As these disputes became more intense, the City Planning Commission came under increasing pressure to take action. Rather than analyzing Sunnyside Gardens’ problems specifically, however, the CPC opted to include the neighborhood in a zoning resolution which applied to four separate communities around New York City, communities bound only by their perceived historical value as feats of early twentieth century planning.

The other three areas dubbed Special Planned Community Preservation Districts were Fresh Meadows Housing Development in Queens, Parkchester in the Bronx, and Harlem River Houses in Manhattan. Like Sunnyside Gardens, these three developments each boasted unusual site plans; unlike the CHC project, however, these three later plans were characterized by an emphasis on large-scale apartment buildings rather than single-family houses. Many Sunnyside Gardeners thus immediately criticized the resolution as inappropriate to the needs of a more suburban-style development.

"The objectives of the Special Planned Community Preservation District are to preserve communities which are superior examples of town-planning or large-scale development; to preserve and protect the character and integrity of these communities which by their existing site plan, pedestrian and vehicular circulation systems, balance between buildings and open space arrangement and landscaping add to the quality of urban life; to preserve and protect the charity of neighborhoods and communities that presently exist which contribute greatly to the uniqueness and livability of the city; to maintain and protect the environmental quality that these communities offer to their residents and the city-at-large, and to guide future development within these areas consistent with the existing character, quality, and amenity of the Special District." 

New York City Planning Commission, “Zoning Text Amendment to Permit the Mapping of Special Planned Community Preservation Districts,” Comprehensive City Planning Calendar of the City of New York, CP-22501 (New York, June 12, 1974).

The restrictions imposed by the 1974 zoning resolution required the issuance of special permits by the Board of Estimate prior to almost any property alteration.
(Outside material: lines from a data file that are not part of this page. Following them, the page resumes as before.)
-- ==== Sys2Proof/Tests/Slice0.lean ====
section
/-! SUPPORT. Tests on single steps, expected values from spec/95_test_vectors.md and the rules'
own examples; and, for every obligation with hypotheses, a named witness that meets them. -/

namespace Sys2Proof.Tests

open Sys2Proof Sys2Proof.Machine Sys2Proof.Claims

/-! ### Helpers -/

def nextOf : Host.Outcome State Fault Refusal → Option State
  | .next s => some s
  | .fault _ => none
  | .refused _ => none

/-- The state an outcome gives, where it is a next state. -/
def after (o : Host.Outcome State Fault Refusal) : State := (nextOf o).getD State.reset

/-- Status code and result of the response an outcome delivers. -/
def answer (o : Host.Outcome State Fault Refusal) : Option (Nat × Nat) :=
  (nextOf o).bind fun t => t.resp.map fun r => (r.status.code.toNat, r.result.toNat)

theorem next_with {o : Host.Outcome State Fault Refusal} (p : State → Bool)
    (h : (nextOf o).any p = true) : ∃ t, o = .next t ∧ p t = true := by
  cases o with
  | next t => exact ⟨t, rfl, h⟩
  | fault f => cases h
  | refused r => cases h

theorem exists_of {s : State} {l : LinkId} (h : s.hasLink l = true) : LinkExists s l := by
  unfold LinkExists
  simpa [State.hasLink, State.linkInRange] using h

theorem missing_of {s : State} {l : LinkId} (h : s.hasLink l = false) : ¬ LinkExists s l := by
  intro ⟨h1, h2⟩
  simp [State.hasLink, State.linkInRange, h1, h2] at h

/-- Zero timing constants, as a Bool. -/
def disabled (r : LinkRegs) : Bool := decide (r.rxc = 0 ∧ r.rxi = 0 ∧ r.rxs = 0 ∧ r.txd = 0)

/-- A configured register set, as a Bool. -/
def createdOk (c : Config) (l : LinkId) (r : LinkRegs) : Bool :=
  decide (l.toNat < c.nLinks) && pinsUsable c r.rxpin r.txpin && (r.init || disabled r) &&
  (disabled r || decide (∃ row ∈ timingRom c, r.rxc = row.rxCenter ∧ r.rxi = row.rxIntra ∧
    r.rxs = row.rxStop ∧ r.txd = row.txDelay))

/-- The invariant as a Bool. -/
def invCheck (s : State) : Bool :=
  decide s.cfg.WF && decide (s.head < s.cfg.rxBufSize) && decide (s.tail < s.cfg.rxBufSize) &&
  decide (∀ l, s.active = some l → s.hasLink l = true) &&
  decide (s.rxSt = .idle ∨ s.txSt = .idle) &&
  decide (s.ie = true ↔ s.rxSt = .idle ∧ s.txSt = .idle) &&
  decide (s.txSt ≠ .idle → s.hostSt = .write ∧ s.txL = s.wnL ∧ s.txSie = true) &&
  decide (∀ l, (s.link l).exists_ = true → createdOk s.cfg l (s.link l) = true) &&
  decide (∀ l, (s.link l).exists_ = false →
    (s.link l).init = false ∧ disabled (s.link l) = true ∧ (s.link l).ovf = false) &&
  decide (s.ports.length = s.cfg.nPorts) && decide (s.rxSt ≠ .idle → s.active = some s.rxL) &&
  decide (s.hostSt = .write → s.active = some s.wnL ∧ (s.link s.wnL).txd ≠ 0) &&
  decide (s.rxSt ≠ .idle ∨ s.txSt ≠ .idle → 0 < s.dly) && decide (s.hostSt = .delay → 0 < s.hdly) &&
  decide (s.hostSt = .write → s.txSt = .idle → s.wnQ ≠ []) &&
  decide (s.hostSt = .write →
    s.wnSum.toNat + s.wnQ.length + (if s.txSt = .idle then 0 else 1) ≤ 65535) &&
  s.rxbuf.wf && decide (∀ c ∈ s.rxbuf, c.1 < s.cfg.rxBufSize) &&
  decide (s.active = none → s.head = 0 ∧ s.tail = 0 ∧ s.pend = false ∧ ∀ p ∈ s.ports, p.pcmsk = 0)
The law was not retroactive however, and therefore did little to restore the common courts in Sunnyside Gardens. Furthermore, as Havelick and Kwartler point out, “the city was [not] able to enforce the new law effectively, since it had difficulty with, among other things, distinguishing between old legal fences and new fences built after the zoning ordinance.”  Curb cuts represented a particular sore spot among many residents, and by 1978 an organization called the Concerned Citizens for Sunnyside was created to lobby the City Planning Commission to allow as-of-right driveway installation. These efforts were not successful however, and the driveway issue remains a point of contention to this day.

In the wake of the 1974 zoning ordinance, preservation-minded Sunnyside Gardeners were compelled to devise new methods for restoring the original character of the community. While the CPC’s action had largely staunched the building and fencing activities which had run rampant during the previous eight years, it did nothing to encourage the upkeep and restoration of the neighborhood.  Frustrated by the divided spaces and social networks of the community, a number of residents took it upon themselves to revive a demoralized Sunnyside Gardens.